Saved entries
-- ==== Sys2Proof/Tests/Slice0.lean ====
section
/-! SUPPORT. Tests. Every expected value comes from spec/95_test_vectors.md (its row is named) or from the rule cited, worked by
hand. After them, for each obligation with hypotheses, witnesses that meet them. -/

namespace Sys2Proof.Tests

open Sys2Proof Sys2Proof.Machine Sys2Proof.Claims

/-! ## Assembler lines: one ill-formed line for each check (R89) -/

theorem test_byte_too_big : Line.wellFormed (.getbits 256 0 1) = false := by decide
theorem test_ofs_too_big : Line.wellFormed (.getbits 0 8 1) = false := by decide
theorem test_wid_too_big : Line.wellFormed (.getbits 0 0 16) = false := by decide
theorem test_set_byte_too_big : Line.wellFormed (.setbits 256 0 1 0) = false := by decide
theorem test_set_ofs_too_big : Line.wellFormed (.setbits 0 8 1 0) = false := by decide
theorem test_set_wid_too_big : Line.wellFormed (.setbits 0 0 16 0) = false := by decide
theorem test_val_too_big : Line.wellFormed (.setbits 0 0 1 256) = false := by decide
theorem test_len_too_big :
    [Line.calcchk 512, .validchk 512, .invpairs 512, .finalize 512].all (fun l => !l.wellFormed) = true := by decide
theorem test_nbits_too_big :
    [Line.encode 4096 0, .decode 4096 0 false, .send 4096, .decodes 4096 0].all (fun l => !l.wellFormed) = true := by decide
theorem test_repeat_too_big : Line.wellFormed (.encode 8 256) = false := by decide
theorem test_offset_too_big :
    [Line.decode 8 4096 true, .decodes 8 4096].all (fun l => !l.wellFormed) = true := by decide
theorem test_pseudo_operand_too_big :
    [Line.getbit 256 0, .getbit 0 8, .setbit 256 0, .setbit 0 8, .clrbit 256 0, .clrbit 0 8, .clrbits 256 0 1,
      .clrbits 0 8 1, .clrbits 0 0 16, .getbyte 256, .putbyte 256 0, .putbyte 0 256].all (fun l => !l.wellFormed) = true := by
  decide

/-- A value that fits its field is assembled, in range or not (R83, R89). -/
theorem test_out_of_range_fits :
    assemble (.getbits 0 0 0) = some 0x00000001 ∧ assemble (.calcchk 257) = some 0x00001013 ∧
      assemble (.encode 2049 0) = some 0x00008017 ∧ assemble (.calcchk 512) = none := by decide

/-! ## Words written out bit by bit from the formats of R81, one for each row -/

/-- Format N: 28 zeros, OP 0000. -/
theorem test_decode_nop : decode 0b0000000000000000000000000000_0000#32 = .ok .nop := by decide
/-- Format B, SETBITS 0, 2, 3, 2: rz 00000, VAL 00000010, WID 0011, OFS 010, BYTE 00000000, OP 0010. -/
theorem test_decode_setbits : decode 0b00000_00000010_0011_010_00000000_0010#32 = .ok (.setbits 0 2 3 2) := by decide
/-- Format B, GETBITS 0, 1, 3: rz, VAL zero, WID 0011, OFS 001, BYTE 00000000, OP 0001. -/
theorem test_decode_getbits : decode 0b00000_00000000_0011_001_00000000_0001#32 = .ok (.getbits 0 1 3) := by decide
/-- Format L, CALCCHK 256: rz, LEN 100000000, OP 0011. -/
theorem test_decode_calcchk : decode 0b0000000000000000000_100000000_0011#32 = .ok (.calcchk 256) := by decide
/-- Format L, VALIDCHK 5. -/
theorem test_decode_validchk : decode 0b0000000000000000000_000000101_0100#32 = .ok (.validchk 5) := by decide
/-- Format L, INVPAIRS 4. -/
theorem test_decode_invpairs : decode 0b0000000000000000000_000000100_0101#32 = .ok (.invpairs 4) := by decide
/-- Format L, FINALIZE 5. -/
theorem test_decode_finalize : decode 0b0000000000000000000_000000101_0110#32 = .ok (.finalize 5) := by decide
/-- Format E, ENCODE 40, 1: rz, REPEAT 00000001, NBITS 000000101000, OP 0111. -/
theorem test_decode_encode : decode 0b00000000_00000001_000000101000_0111#32 = .ok (.encode 40 1) := by decide
/-- Format D, DECODE 8, 20: rz, STRICT 0, OFFSET 000000010100, NBITS 000000001000, OP 1000. -/
theorem test_decode_decode : decode 0b000_0_000000010100_000000001000_1000#32 = .ok (.decode 8 20 false) := by decide
/-- Format D, DECODE 40, 0, S. -/
theorem test_decode_strict : decode 0b000_1_000000000000_000000101000_1000#32 = .ok (.decode 40 0 true) := by decide
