/-- START, PRESET, STOP and SWITCHES (R4 to R6, R8). START is accepted in STOPPED and refused with BUSY
elsewhere; after it SYNC has no sampled level (R10). PRESET is accepted in STOPPED with the active list
empty and the commit OPEN, and refused with BUSY otherwise: it loads the counter, raises the epoch and gives
the run notice. STOP is refused with MODE in RUN mode; in CONFIG mode it stops the Timebase and discards its
slew and its miss timer, the counters kept. An accepted write sets the three switches; sync enable turned off
in LOCKED or HOLDOVER puts the Timebase in FREE. STOP finds done what the tick before it has still to do, its
firings among it (R145), and SWITCHES an expiry of the miss timer: the model's choice (assumption log 8).
TBSTAT (R191), EPOCH and TBCTL show the Timebase as it stands; that bit 2 of TBSTAT still shows adjustments
pending between the last SLEW_ADJUSTMENT and the tick it has chosen is the model's choice (assumption log
7). -/
def Obligations.TimebaseCommands : Prop :=
  ∀ (a b c : Bool) (s : State), s.inReset = false →
    let u := s.settled.missExpiry
    let f := s.settled.runCommands (finishCommands s.sched.active.length)
    (s.tb.state = .stopped →
      exec (.start a b c) s = .next { s.settled with tb := { s.tb with
        state := .free, missCount := 0, badCount := 0, missReached := false, badReached := false
        syncLevel := none, syncEnable := a, stepAllow := b, freezeOnHoldover := c } }) ∧
    (s.tb.state ≠ .stopped → exec (.start a b c) s = .next (s.settled.refuse .busy 0x30)) ∧
    (s.tb.state = .stopped → s.sched.active = [] → s.sched.commit = .open_ →
      ∃ qs, exec (.preset a b c) s = .next { s.settled with
          tb := { s.tb with
            counter := s.tb.tbset, epoch := s.tb.epoch + 1
            syncEnable := a, stepAllow := b, freezeOnHoldover := c }
          queues := qs } ∧
        ∀ g, qs.get g = { s.settled.queues.get g with
          runStart := (s.settled.queues.get g).count, highWater := none }) ∧
    (¬(s.tb.state = .stopped ∧ s.sched.active = [] ∧ s.sched.commit = .open_) →
      exec (.preset a b c) s = .next (s.settled.refuse .busy 0x30)) ∧
    (s.mode = .run → exec (.stop a b c) s = .next (s.settled.refuse .mode 0x30)) ∧
    (s.mode = .config → s.tb.state ≠ .stopped →
      exec (.stop a b c) s = .next { f with tb := { f.tb with
        state := .stopped, slew := none, advance := .normal, missTimer := none
        syncEnable := a, stepAllow := b, freezeOnHoldover := c } }) ∧
    (s.mode = .config → s.tb.state = .stopped →
      exec (.stop a b c) s = .next { s.settled with tb := { s.tb with
        syncEnable := a, stepAllow := b, freezeOnHoldover := c } }) ∧
    (s.tb.syncEnable = true → a = false → u.tb.state = .locked ∨ u.tb.state = .holdover →
      exec (.switches a b c) s = .next { u with tb := { u.tb with
        state := .free, slew := none, advance := .normal, missTimer := none
        syncEnable := a, stepAllow := b, freezeOnHoldover := c } }) ∧
    (¬(s.tb.syncEnable = true ∧ a = false ∧ (u.tb.state = .locked ∨ u.tb.state = .holdover)) →
      exec (.switches a b c) s = .next { u with tb := { u.tb with
        syncEnable := a, stepAllow := b, freezeOnHoldover := c } }) ∧
    exec .missTimerExpiry s.settled = .next u ∧ (s.tb.expiryDue = false → u = s.settled) ∧
    (s.readAddr 0x31).toNat =
      (match s.tb.state with | .stopped => 0 | .free => 1 | .locked => 2 | .holdover => 3) +
      (if s.tb.slew ≠ none ∨ s.tb.advance ≠ .normal then 4 else 0) + 16 * s.tb.missCount.toNat +
      256 * s.tb.badCount.toNat + (if s.tb.missReached then 4096 else 0) +
      (if s.tb.badReached then 8192 else 0) ∧
    (s.readAddr 0x35).toNat = s.tb.epoch.toNat ∧
    (s.readAddr 0x30).toNat = (if s.tb.syncEnable then 16 else 0) + (if s.tb.stepAllow then 32 else 0) +
      (if s.tb.freezeOnHoldover then 64 else 0)

/-- The timebase settings (R7, R192): BUSY where the setting is not writable, then RANGE, then the setting
takes the value. TICKDIV is writable while STOPPED, the sync parameters while STOPPED or with sync disabled.
A word of SYNCPER is checked on the period that it would make. Each setting reads back as it stands. -/
def Obligations.TimebaseSettingsAreChecked : Prop :=
  ∀ (w : Word) (s : State), s.inReset = false →
    let syncOk := s.tb.state = .stopped ∨ s.tb.syncEnable = false
    let hi := s.tb.period.toNat / 65536
    let lo := s.tb.period.toNat % 65536
    let write (a : Addr) (ok inRange : Prop) (t : Timebase) : Prop :=
      (¬ok → exec (.registerWrite a w) s = .next (s.settled.refuse .busy a)) ∧
      (ok → ¬inRange → exec (.registerWrite a w) s = .next (s.settled.refuse .range a)) ∧
      (ok → inRange → exec (.registerWrite a w) s = .next { s.settled with tb := t })
    write 0x36 (s.tb.state = .stopped) (1 ≤ w.toNat ∧ w.toNat ≤ 4096) { s.tb with tickDiv := w } ∧
    write 0x37 syncOk (65536 * hi + w.toNat ≠ 0)
      { s.tb with period := BitVec.ofNat 24 (65536 * hi + w.toNat) } ∧
    write 0x38 syncOk (w.toNat < 256 ∧ 65536 * w.toNat + lo ≠ 0)
      { s.tb with period := BitVec.ofNat 24 (65536 * w.toNat + lo) } ∧
    write 0x39 syncOk True { s.tb with tolerance := w } ∧
    write 0x3A syncOk (w.toNat ≤ 4095) { s.tb with slewLimit := BitVec.ofNat 12 w.toNat } ∧
    write 0x3B syncOk (w.toNat % 16 ≠ 0 ∧ w.toNat / 16 % 16 ≠ 0)
      { s.tb with missLimit := BitVec.ofNat 4 w.toNat, badLimit := BitVec.ofNat 4 (w.toNat / 16) } ∧
    s.readAddr 0x36 = s.tb.tickDiv ∧
    (s.readAddr 0x37).toNat = lo ∧ (s.readAddr 0x38).toNat = hi ∧ s.readAddr 0x39 = s.tb.tolerance ∧
    (s.readAddr 0x3A).toNat = s.tb.slewLimit.toNat ∧
    (s.readAddr 0x3B).toNat = s.tb.missLimit.toNat + 16 * s.tb.badLimit.toNat
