/-- What is done to one slot leaves every other slot alone. -/
theorem State.triggerSlot_other (s : State) (i j : SlotNo) (b : Bool) (h : j ≠ i) :
    (s.triggerSlot i b).slots.get j = s.slots.get j := by
  have hr : ∀ (t : State) (k : SlotNo) c r, (t.reportReflex k c r).slots = t.slots := by
    intro t k c r
    obtain ⟨_, e⟩ := t.reportReflex_frame k c r
    rw [e]
  have hb : ∀ (t : State) m, (t.beginAssert m).slots = t.slots := by
    intro t m
    obtain ⟨_, _, e⟩ := t.beginAssert_frame m
    rw [e]
  have ha : ∀ t : State, (t.assertSlot i).slots.get j = t.slots.get j := by
    intro t
    simp only [State.assertSlot, hr, hb, State.setSlot_slots, Bank.get_set_ne _ h]
  have hs : ∀ (t : State) x, (t.setSlot i x).slots.get j = t.slots.get j := by
    intro t x
    rw [State.setSlot_slots, Bank.get_set_ne _ h]
  unfold State.triggerSlot
  simp only
  split
  · rfl
  · split
    · rw [ha, hs]
    · rw [hs, hs]
  · split
    · rw [hs]
    · rfl
    · rfl
  · split
    · rfl
    · rw [hs]
    · unfold State.restartPulse
      simp only
      split
      · rw [ha, hr, hs]
      · simp only [State.reevaluate]
        rw [hs, hr, hs]
  · rfl

/-! ### Input Unit -/

/-- `t` differs from `s` in the lines, the slots, the output lines, the claims, the error flags and the
count of open values drawn at most. -/
def InputOnly (s t : State) : Prop :=
  ∃ ls xs os cl fl d,
    t = { s with lines := ls, slots := xs, outputs := os, claims := cl, errFlags := fl, drawn := d }

theorem InputOnly.refl (s : State) : InputOnly s s :=
  ⟨s.lines, s.slots, s.outputs, s.claims, s.errFlags, s.drawn, rfl⟩

theorem InputOnly.trans {s t u : State} (h : InputOnly s t) (k : InputOnly t u) : InputOnly s u := by
  obtain ⟨_, _, _, _, _, _, rfl⟩ := h
  obtain ⟨ls, xs, os, cl, fl, d, rfl⟩ := k
  exact ⟨ls, xs, os, cl, fl, d, rfl⟩

theorem ReflexOnly.input {s t : State} (h : ReflexOnly s t) : InputOnly s t := by
  obtain ⟨xs, os, cl, fl, rfl⟩ := h
  exact ⟨s.lines, xs, os, cl, fl, s.drawn, rfl⟩

theorem inputOnly_setLine (s : State) (n : LineNo) (l : Line) : InputOnly s (s.setLine n l) :=
  ⟨_, s.slots, s.outputs, s.claims, s.errFlags, s.drawn, rfl⟩

theorem inputOnly_offer (s : State) (x : ClaimSource) (b : Bool) (r : Record) : InputOnly s (s.offer x b r) :=
  ⟨s.lines, s.slots, s.outputs, _, s.errFlags, s.drawn, rfl⟩

theorem State.drawIf_frame (s : State) (c : Bool) : ∃ d, s.drawIf c = { s with drawn := d } := by
  cases c
  · exact ⟨s.drawn, rfl⟩
  · exact ⟨s.drawn + 1, rfl⟩

/-- Recording a change writes its line, its claim and, where the interval is open, the count of draws. -/
theorem State.recordEdge_frame (s : State) (n : LineNo) (b : Bool) (o : Onset) (w : Option ChatterWindow) :
    ∃ ls cl d, s.recordEdge n b o w = { s with lines := ls, claims := cl, drawn := d } := by
  obtain ⟨d, h⟩ := State.drawIf_frame
    ((s.setLine n (((s.lines.get n).recorded o w).qualified b)).offer (.input n) true
      (edgeRecord n (s.lines.get n) b o (Config.openInterval s.drawn))) (s.lines.get n).intervalOpen
  exact ⟨_, _, d, h⟩

theorem inputOnly_recordEdge (s : State) (n : LineNo) (b : Bool) (o : Onset) (w : Option ChatterWindow) :
    InputOnly s (s.recordEdge n b o w) := by
  obtain ⟨ls, cl, d, h⟩ := s.recordEdge_frame n b o w
  exact ⟨ls, s.slots, s.outputs, cl, s.errFlags, d, h⟩

theorem inputOnly_handleChange (s : State) (n : LineNo) (b : Bool) (o : Onset) :
    InputOnly s (s.handleChange n b o) := by
  unfold State.handleChange
  simp only
  split
  · split
    · split
      · exact (inputOnly_recordEdge _ _ _ _ _).trans (reflexOnly_passChange _ _ _ _).input
      · exact (inputOnly_setLine _ _ _).trans (inputOnly_offer _ _ _ _)
    · exact (inputOnly_setLine _ _ _).trans (reflexOnly_passChange _ _ _ _).input
  · exact inputOnly_setLine _ _ _
  · exact inputOnly_setLine _ _ _
  · exact inputOnly_setLine _ _ _

theorem inputOnly_qualify (s : State) (n : LineNo) : InputOnly s (s.qualify n) := by
  unfold State.qualify State.whenTickDue State.whenDue
  split
  · beta_reduce
    split
    · exact InputOnly.refl s
    · exact inputOnly_handleChange _ _ _ _
  · exact InputOnly.refl s

theorem inputOnly_releaseIfDue (s : State) (n : LineNo) : InputOnly s (s.releaseIfDue n) := by
  unfold State.releaseIfDue State.whenTickDue State.whenDue
  split
  · unfold State.releaseLine
    simp only
    split
    · exact (inputOnly_setLine _ _ _).trans (inputOnly_offer _ _ _ _)
    · exact ((inputOnly_setLine _ _ _).trans (inputOnly_offer _ _ _ _)).trans (inputOnly_offer _ _ _ _)
  · exact InputOnly.refl s

/-! ### Schedule Unit -/

/-- `t` differs from `s` in the output lines, the Schedule Unit, the claims and the error flags at most. -/
def ScheduleOnly (s t : State) : Prop :=
  ∃ os sc cl fl, t = { s with outputs := os, sched := sc, claims := cl, errFlags := fl }

theorem ScheduleOnly.refl (s : State) : ScheduleOnly s s :=
  ⟨s.outputs, s.sched, s.claims, s.errFlags, rfl⟩

theorem ScheduleOnly.trans {s t u : State} (h : ScheduleOnly s t) (k : ScheduleOnly t u) :
    ScheduleOnly s u := by
  obtain ⟨_, _, _, _, rfl⟩ := h
  obtain ⟨os, sc, cl, fl, rfl⟩ := k
  exact ⟨os, sc, cl, fl, rfl⟩

theorem scheduleOnly_setSched (s : State) (x : Schedule) : ScheduleOnly s (s.setSched x) :=
  ⟨s.outputs, _, s.claims, s.errFlags, rfl⟩

theorem scheduleOnly_offer (s : State) (x : ClaimSource) (b : Bool) (r : Record) :
    ScheduleOnly s (s.offer x b r) := ⟨s.outputs, s.sched, _, s.errFlags, rfl⟩

theorem scheduleOnly_reenter (s : State) (e : Option Entry) : ScheduleOnly s (s.reenter e) := by
  unfold State.reenter
  split
  · exact ScheduleOnly.refl s
  · exact scheduleOnly_setSched _ _

theorem scheduleOnly_reportAction (s : State) (e : Entry) (b : Bool) (d : Word) (st : Stamp) :
    ScheduleOnly s (s.reportAction e b d st) := by
  unfold State.reportAction
  split
  · exact scheduleOnly_offer _ _ _ _
  · exact ScheduleOnly.refl s

theorem scheduleOnly_fireEntry (s : State) (e : Entry) (late b : Bool) (st : Stamp) :
    ScheduleOnly s (s.fireEntry e late b st) := by
  unfold State.fireEntry
  simp only
  refine (ScheduleOnly.trans ?_ (scheduleOnly_reenter _ _)).trans (scheduleOnly_reportAction _ _ _ _ _)
  obtain ⟨os, fl, h⟩ := s.scheduleClaim_frame e.action e.mask
  exact ⟨os, s.sched, s.claims, fl, h⟩

theorem scheduleOnly_skipEntry (s : State) (e : Entry) (st : Stamp) :
    ScheduleOnly s (s.skipEntry e st) :=
  (scheduleOnly_reenter _ _).trans (scheduleOnly_reportAction _ _ _ _ _)

theorem scheduleOnly_fireHead (s : State) : ScheduleOnly s s.fireHead := by
  unfold State.fireHead State.whenTickDue State.whenDue
  split
  · beta_reduce
    split
    · exact ScheduleOnly.refl s
    · exact (scheduleOnly_setSched _ _).trans (scheduleOnly_fireEntry _ _ _ _ _)
  · exact ScheduleOnly.refl s

theorem scheduleOnly_fireHeads (n : Nat) (s : State) : ScheduleOnly s (State.fireHeads n s) := by
  induction n generalizing s with
  | zero => exact ScheduleOnly.refl s
  | succ n ih =>
    exact (scheduleOnly_fireHead s).trans (ih _)

theorem scheduleOnly_finishCommit (s : State) : ScheduleOnly s s.finishCommit := by
  unfold State.finishCommit State.setFlagIf
  split
  · exact ⟨s.outputs, _, _, _, rfl⟩
  · exact ⟨s.outputs, _, _, s.errFlags, rfl⟩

What to do: The stretch of entries above that starts with the line containing "theorem inputOnly_recordEdge (s" and goes on through the line containing "(inputOnly_setLine _ _ _).trans (reflexOnly_passChange" is to be transcribed exactly, and no other line is to be transcribed.

Answer for this exercise:
theorem inputOnly_recordEdge (s : State) (n : LineNo) (b : Bool) (o : Onset) (w : Option ChatterWindow) :
    InputOnly s (s.recordEdge n b o w) := by
  obtain ⟨ls, cl, d, h⟩ := s.recordEdge_frame n b o w
  exact ⟨ls, s.slots, s.outputs, cl, s.errFlags, d, h⟩

theorem inputOnly_handleChange (s : State) (n : LineNo) (b : Bool) (o : Onset) :
    InputOnly s (s.handleChange n b o) := by
  unfold State.handleChange
  simp only
  split
  · split
    · split
      · exact (inputOnly_recordEdge _ _ _ _ _).trans (reflexOnly_passChange _ _ _ _).input
      · exact (inputOnly_setLine _ _ _).trans (inputOnly_offer _ _ _ _)
    · exact (inputOnly_setLine _ _ _).trans (reflexOnly_passChange _ _ _ _).input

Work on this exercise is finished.